EXERCISE GOAL:
Instruction for the data below: set down exactly the lines from the line with "def x1 : Regs" to the line with "regsAt .binary64 x1 with", inclusive, and no others.

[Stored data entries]
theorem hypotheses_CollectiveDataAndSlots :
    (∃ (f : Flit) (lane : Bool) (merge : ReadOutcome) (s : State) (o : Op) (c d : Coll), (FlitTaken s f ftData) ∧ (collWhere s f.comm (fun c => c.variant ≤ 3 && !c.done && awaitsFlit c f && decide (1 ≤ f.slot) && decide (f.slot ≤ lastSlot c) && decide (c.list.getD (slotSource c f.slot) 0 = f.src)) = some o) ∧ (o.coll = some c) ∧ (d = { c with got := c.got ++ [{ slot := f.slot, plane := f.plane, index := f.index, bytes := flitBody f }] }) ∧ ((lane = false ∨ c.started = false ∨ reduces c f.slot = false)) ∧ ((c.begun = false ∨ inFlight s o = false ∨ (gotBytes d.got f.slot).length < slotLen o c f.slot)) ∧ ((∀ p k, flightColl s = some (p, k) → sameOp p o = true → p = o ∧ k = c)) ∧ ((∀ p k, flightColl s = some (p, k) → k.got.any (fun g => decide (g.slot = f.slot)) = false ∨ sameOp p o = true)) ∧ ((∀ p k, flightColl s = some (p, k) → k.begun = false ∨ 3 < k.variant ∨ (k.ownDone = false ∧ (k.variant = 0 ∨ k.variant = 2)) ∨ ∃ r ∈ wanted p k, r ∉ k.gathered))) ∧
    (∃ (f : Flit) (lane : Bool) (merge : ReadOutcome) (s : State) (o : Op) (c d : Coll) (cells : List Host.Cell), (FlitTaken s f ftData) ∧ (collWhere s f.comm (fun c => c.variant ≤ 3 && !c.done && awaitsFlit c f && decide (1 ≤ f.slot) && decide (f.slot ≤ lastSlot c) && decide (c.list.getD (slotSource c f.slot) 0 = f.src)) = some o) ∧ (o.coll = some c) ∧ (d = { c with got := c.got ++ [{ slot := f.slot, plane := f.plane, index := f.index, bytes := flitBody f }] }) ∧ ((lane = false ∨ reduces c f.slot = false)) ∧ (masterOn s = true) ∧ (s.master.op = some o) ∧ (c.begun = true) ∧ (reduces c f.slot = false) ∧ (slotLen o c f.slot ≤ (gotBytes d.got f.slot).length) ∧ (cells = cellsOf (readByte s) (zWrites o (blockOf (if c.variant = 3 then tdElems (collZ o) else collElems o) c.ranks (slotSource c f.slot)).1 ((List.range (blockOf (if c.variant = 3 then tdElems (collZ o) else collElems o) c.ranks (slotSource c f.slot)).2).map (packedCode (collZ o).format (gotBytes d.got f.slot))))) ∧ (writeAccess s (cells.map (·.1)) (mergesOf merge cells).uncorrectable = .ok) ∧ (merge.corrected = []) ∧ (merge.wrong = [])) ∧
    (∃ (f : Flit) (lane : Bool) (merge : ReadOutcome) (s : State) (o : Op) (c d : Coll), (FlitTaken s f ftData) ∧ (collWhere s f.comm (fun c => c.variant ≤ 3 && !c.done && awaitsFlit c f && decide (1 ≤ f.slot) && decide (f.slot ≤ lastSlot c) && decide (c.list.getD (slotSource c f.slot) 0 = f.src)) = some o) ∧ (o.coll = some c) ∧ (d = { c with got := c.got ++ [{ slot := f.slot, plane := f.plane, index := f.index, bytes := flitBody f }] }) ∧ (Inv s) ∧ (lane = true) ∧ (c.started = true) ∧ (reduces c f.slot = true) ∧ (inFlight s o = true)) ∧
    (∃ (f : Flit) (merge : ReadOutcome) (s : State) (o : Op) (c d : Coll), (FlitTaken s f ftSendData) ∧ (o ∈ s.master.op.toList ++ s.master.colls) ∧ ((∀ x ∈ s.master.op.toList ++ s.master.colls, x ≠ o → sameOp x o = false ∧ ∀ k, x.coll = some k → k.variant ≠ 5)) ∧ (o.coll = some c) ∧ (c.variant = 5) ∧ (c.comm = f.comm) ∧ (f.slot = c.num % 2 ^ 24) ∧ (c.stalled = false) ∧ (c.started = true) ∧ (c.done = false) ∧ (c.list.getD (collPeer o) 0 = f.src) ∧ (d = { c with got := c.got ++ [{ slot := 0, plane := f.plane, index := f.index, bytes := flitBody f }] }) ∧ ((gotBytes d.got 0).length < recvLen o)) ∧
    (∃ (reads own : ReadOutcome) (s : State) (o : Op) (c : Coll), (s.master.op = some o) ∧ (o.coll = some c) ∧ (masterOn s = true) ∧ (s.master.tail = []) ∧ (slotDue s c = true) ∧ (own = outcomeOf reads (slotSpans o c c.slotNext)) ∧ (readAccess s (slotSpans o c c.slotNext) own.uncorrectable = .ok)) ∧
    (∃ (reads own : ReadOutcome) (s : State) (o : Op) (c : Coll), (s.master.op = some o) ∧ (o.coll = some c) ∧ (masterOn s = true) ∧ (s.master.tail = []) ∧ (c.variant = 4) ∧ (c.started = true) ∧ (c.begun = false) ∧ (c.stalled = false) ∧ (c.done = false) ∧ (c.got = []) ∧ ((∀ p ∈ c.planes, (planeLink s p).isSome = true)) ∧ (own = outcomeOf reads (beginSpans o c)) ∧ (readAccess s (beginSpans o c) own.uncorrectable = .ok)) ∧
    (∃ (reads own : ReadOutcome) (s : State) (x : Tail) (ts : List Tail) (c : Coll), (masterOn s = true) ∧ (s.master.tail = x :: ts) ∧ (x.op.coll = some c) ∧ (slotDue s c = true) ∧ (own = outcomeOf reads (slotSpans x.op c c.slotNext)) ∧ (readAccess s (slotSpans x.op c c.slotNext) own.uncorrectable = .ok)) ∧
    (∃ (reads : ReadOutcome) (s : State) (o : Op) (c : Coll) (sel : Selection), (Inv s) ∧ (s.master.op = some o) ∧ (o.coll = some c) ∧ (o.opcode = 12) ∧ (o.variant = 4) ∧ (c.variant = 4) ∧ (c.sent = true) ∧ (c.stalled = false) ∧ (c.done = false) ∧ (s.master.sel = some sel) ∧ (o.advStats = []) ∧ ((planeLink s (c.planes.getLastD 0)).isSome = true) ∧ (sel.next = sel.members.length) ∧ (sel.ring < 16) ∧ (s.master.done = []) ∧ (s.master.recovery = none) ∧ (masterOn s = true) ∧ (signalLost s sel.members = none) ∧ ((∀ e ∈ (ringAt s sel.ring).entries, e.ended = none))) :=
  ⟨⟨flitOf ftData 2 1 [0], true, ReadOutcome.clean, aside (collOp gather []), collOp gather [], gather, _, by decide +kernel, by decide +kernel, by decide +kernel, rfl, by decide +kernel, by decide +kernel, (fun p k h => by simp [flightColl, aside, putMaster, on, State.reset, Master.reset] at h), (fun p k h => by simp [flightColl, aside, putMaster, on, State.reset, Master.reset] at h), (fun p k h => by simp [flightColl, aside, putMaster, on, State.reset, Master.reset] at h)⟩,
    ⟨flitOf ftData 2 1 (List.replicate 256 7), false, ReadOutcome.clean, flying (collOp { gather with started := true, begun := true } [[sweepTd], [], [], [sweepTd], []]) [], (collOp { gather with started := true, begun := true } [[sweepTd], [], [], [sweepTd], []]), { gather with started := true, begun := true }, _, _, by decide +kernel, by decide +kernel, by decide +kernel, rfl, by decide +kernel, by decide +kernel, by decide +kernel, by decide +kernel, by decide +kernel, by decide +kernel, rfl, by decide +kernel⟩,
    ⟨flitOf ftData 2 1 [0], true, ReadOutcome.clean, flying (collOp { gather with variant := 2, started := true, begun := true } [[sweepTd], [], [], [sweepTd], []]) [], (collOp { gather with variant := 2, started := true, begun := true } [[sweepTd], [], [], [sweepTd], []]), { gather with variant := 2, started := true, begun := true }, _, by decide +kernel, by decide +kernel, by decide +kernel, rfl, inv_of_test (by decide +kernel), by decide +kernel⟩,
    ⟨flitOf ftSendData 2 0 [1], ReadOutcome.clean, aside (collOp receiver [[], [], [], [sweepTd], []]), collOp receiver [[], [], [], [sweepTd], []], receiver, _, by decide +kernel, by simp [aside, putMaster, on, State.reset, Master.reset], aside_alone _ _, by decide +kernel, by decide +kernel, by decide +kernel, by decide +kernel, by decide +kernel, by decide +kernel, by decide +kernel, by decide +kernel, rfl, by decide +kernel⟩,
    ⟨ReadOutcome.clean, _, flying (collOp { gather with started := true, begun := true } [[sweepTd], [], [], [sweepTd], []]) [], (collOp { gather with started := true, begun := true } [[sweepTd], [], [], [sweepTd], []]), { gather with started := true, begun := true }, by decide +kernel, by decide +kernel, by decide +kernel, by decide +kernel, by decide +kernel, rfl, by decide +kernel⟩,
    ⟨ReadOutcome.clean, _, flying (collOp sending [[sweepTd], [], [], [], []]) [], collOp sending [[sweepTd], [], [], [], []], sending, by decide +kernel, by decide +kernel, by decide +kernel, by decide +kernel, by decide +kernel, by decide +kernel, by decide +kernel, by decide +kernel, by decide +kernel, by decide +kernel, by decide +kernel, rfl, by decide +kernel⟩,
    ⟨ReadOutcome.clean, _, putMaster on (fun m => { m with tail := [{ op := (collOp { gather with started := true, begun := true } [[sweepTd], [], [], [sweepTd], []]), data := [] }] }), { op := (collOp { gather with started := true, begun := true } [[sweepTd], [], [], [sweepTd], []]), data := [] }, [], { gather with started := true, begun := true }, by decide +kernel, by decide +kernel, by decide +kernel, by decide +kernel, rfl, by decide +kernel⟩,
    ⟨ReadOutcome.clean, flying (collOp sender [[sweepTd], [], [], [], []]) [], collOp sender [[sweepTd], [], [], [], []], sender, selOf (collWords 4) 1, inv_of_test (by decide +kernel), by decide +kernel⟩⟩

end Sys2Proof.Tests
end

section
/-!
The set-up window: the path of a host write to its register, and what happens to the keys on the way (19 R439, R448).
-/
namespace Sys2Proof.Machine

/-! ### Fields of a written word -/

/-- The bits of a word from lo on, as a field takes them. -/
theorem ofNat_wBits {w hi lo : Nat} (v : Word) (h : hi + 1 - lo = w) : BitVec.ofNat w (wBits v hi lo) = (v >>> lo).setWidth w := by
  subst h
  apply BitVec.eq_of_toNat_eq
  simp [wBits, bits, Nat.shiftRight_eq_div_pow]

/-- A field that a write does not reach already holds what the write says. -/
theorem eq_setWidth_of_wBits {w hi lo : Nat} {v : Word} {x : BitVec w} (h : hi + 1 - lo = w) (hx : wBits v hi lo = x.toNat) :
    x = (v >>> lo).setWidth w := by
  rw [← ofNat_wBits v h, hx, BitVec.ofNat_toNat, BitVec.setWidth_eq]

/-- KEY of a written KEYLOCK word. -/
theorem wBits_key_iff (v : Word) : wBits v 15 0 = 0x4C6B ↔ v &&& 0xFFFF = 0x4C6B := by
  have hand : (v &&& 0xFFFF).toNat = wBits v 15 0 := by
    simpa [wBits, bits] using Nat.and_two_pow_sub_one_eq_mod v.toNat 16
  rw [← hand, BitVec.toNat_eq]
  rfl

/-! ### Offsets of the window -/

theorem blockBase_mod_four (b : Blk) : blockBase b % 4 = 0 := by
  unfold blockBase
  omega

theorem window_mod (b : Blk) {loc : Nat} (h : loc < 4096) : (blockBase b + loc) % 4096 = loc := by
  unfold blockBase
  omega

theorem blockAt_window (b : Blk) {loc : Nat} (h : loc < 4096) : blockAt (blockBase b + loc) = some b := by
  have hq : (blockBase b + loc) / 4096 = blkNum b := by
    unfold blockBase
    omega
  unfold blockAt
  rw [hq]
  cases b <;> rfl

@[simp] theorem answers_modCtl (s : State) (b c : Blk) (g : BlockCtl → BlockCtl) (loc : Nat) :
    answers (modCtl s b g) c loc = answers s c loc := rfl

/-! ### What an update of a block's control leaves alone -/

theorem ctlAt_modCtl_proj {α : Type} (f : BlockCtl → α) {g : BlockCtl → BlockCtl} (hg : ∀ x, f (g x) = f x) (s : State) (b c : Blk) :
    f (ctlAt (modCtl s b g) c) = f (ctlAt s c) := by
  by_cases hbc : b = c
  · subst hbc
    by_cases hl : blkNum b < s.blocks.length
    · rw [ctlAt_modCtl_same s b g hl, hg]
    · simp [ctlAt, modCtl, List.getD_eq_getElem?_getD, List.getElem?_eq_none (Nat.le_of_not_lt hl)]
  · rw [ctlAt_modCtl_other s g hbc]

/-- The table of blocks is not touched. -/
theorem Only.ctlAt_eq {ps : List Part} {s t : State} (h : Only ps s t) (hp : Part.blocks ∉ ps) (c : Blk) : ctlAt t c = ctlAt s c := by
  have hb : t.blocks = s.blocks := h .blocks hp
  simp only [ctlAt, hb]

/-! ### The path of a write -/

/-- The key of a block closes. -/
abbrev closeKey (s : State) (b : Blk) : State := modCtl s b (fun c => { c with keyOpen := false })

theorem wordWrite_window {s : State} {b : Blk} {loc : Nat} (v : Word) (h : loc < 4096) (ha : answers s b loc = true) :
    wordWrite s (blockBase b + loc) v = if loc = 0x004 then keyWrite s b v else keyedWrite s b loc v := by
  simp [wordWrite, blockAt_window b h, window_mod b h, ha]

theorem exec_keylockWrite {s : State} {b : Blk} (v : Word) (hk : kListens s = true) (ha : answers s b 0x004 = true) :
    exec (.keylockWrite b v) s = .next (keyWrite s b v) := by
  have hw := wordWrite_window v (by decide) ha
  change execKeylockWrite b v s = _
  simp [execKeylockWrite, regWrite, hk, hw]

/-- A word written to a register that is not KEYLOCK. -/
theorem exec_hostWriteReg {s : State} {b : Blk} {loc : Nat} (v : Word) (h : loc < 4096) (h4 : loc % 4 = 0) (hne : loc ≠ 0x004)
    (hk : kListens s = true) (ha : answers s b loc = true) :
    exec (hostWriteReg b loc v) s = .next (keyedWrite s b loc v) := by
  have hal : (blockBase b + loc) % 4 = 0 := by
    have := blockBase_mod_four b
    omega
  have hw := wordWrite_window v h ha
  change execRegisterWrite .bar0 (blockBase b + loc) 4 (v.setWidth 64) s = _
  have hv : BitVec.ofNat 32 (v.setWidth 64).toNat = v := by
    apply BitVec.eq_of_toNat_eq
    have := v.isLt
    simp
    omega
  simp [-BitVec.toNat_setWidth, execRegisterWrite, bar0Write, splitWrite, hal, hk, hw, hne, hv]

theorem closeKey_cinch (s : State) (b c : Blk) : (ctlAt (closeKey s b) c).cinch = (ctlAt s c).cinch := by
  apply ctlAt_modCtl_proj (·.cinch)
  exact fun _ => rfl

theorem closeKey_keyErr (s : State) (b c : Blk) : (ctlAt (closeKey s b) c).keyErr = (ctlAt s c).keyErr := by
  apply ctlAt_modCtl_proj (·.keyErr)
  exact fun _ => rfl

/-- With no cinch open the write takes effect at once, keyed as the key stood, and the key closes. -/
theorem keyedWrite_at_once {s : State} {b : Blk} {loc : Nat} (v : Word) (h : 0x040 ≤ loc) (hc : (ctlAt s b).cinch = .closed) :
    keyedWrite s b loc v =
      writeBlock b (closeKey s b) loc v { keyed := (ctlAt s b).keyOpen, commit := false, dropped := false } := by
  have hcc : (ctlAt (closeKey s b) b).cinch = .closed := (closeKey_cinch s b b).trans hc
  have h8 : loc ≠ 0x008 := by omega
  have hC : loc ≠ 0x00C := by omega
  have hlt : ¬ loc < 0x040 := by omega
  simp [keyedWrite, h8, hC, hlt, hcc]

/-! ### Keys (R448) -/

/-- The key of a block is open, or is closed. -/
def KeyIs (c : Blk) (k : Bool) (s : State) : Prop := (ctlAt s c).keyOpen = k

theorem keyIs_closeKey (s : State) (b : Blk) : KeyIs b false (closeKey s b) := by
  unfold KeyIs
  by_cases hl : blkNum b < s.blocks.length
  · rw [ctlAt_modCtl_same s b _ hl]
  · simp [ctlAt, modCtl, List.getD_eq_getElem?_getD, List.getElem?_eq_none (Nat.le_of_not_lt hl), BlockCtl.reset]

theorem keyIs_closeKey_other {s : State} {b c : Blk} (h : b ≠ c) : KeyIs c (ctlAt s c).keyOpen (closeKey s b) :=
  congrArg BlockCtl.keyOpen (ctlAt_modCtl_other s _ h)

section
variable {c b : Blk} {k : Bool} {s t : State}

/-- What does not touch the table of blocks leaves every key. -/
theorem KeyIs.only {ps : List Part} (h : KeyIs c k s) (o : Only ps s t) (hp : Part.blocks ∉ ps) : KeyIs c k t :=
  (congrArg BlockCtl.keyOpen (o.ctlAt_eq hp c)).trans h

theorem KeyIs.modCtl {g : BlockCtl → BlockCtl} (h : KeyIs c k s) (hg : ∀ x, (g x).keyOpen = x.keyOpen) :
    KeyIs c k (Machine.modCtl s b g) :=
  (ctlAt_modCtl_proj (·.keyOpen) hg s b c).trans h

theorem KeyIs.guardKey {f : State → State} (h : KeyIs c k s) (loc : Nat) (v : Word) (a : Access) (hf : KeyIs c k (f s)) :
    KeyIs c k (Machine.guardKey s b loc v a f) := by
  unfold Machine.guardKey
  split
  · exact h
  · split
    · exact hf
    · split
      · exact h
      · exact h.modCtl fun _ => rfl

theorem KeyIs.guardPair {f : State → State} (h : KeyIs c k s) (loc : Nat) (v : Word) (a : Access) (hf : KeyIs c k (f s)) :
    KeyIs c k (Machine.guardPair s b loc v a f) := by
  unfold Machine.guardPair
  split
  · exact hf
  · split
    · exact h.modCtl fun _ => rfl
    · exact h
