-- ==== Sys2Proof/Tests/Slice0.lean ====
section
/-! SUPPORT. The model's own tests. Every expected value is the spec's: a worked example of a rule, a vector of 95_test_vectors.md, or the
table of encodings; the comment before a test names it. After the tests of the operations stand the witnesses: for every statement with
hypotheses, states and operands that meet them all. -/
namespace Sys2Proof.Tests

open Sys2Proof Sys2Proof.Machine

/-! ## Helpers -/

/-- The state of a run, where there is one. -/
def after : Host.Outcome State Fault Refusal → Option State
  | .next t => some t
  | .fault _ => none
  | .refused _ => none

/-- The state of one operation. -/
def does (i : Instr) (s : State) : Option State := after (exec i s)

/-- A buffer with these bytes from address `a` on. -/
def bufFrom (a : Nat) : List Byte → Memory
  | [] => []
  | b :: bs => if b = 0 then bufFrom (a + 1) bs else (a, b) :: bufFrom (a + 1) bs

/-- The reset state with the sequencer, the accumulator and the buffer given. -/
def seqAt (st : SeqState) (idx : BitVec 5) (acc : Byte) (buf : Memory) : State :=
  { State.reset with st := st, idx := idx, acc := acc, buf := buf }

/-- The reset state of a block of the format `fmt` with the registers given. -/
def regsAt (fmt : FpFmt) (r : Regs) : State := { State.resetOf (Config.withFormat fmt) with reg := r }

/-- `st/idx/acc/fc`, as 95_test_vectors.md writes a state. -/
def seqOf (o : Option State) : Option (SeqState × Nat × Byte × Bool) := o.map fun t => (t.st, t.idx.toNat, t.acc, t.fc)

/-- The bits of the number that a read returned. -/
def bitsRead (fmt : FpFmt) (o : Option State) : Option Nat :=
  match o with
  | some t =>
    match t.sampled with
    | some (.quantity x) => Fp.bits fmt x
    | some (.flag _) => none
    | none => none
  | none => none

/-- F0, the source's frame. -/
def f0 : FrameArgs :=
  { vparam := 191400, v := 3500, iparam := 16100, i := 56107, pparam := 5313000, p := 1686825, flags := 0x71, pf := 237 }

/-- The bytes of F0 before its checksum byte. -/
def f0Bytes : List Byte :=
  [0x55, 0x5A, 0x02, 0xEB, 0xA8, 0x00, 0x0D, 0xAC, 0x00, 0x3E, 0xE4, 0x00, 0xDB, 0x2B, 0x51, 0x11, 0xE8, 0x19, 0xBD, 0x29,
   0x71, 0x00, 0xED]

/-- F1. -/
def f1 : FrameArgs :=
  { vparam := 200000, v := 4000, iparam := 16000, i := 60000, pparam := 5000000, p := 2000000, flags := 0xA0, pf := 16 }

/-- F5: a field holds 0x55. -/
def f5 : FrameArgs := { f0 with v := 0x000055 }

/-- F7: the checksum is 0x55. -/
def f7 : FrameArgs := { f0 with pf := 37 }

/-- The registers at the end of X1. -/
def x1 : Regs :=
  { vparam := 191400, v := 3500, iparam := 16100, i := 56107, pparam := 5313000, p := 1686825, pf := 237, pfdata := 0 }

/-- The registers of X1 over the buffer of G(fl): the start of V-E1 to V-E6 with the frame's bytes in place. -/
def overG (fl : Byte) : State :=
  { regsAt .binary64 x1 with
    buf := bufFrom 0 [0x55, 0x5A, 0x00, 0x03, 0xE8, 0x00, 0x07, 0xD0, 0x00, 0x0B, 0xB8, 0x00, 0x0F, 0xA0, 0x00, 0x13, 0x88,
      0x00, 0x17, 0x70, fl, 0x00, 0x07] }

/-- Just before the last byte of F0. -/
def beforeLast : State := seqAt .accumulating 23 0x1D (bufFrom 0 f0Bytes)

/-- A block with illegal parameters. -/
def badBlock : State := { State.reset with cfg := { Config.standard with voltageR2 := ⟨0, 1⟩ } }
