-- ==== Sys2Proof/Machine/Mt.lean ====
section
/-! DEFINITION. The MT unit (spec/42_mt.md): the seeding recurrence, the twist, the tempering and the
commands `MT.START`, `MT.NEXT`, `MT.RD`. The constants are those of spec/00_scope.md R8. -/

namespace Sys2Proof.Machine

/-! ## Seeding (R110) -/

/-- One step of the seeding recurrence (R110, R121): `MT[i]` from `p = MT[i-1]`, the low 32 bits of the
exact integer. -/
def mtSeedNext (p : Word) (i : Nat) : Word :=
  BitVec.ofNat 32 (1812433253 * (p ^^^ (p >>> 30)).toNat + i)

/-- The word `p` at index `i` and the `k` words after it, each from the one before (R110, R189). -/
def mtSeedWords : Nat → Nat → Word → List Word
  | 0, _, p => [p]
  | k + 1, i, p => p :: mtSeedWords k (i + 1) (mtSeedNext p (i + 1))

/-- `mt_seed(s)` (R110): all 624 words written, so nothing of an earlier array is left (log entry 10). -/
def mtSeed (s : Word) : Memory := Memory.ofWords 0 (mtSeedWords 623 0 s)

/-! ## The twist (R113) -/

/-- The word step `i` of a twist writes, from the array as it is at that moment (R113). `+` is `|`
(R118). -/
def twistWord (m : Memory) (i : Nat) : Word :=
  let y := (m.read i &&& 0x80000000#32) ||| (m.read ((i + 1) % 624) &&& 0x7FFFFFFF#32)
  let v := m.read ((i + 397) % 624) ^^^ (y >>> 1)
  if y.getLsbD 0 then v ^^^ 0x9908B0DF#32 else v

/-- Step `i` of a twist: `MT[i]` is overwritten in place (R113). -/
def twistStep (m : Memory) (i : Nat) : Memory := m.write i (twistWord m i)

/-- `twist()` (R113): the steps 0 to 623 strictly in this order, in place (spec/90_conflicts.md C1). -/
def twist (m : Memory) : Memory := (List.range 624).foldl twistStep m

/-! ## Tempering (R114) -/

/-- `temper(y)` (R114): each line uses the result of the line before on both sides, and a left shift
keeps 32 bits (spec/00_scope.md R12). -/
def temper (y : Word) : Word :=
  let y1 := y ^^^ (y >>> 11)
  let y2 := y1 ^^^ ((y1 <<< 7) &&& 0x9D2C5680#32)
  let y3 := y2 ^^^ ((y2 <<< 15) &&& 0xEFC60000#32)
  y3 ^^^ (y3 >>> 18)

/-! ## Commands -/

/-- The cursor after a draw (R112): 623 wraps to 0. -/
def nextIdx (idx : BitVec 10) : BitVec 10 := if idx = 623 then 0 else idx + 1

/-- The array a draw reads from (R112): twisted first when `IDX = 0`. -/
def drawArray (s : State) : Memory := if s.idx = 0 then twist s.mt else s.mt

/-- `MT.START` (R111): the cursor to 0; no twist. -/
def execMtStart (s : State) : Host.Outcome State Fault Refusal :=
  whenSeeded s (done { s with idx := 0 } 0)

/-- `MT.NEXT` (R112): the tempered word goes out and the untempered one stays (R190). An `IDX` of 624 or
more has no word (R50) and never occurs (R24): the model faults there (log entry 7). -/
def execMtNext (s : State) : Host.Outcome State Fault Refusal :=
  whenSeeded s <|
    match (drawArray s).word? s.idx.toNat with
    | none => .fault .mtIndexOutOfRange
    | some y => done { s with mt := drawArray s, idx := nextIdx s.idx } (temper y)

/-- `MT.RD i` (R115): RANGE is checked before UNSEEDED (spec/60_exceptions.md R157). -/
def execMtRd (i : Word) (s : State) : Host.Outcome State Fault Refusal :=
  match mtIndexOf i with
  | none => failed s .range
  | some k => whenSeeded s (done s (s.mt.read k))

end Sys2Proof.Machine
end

RESPONSE BELOW:
def x1 : Regs :=
  { vparam := 191400, v := 3500, iparam := 16100, i := 56107, pparam := 5313000, p := 1686825, pf := 237, pfdata := 0 }

/-- The registers of X1 over the buffer of G(fl): the start of V-E1 to V-E6 with the frame's bytes in place. -/
def overG (fl : Byte) : State :=
  { regsAt .binary64 x1 with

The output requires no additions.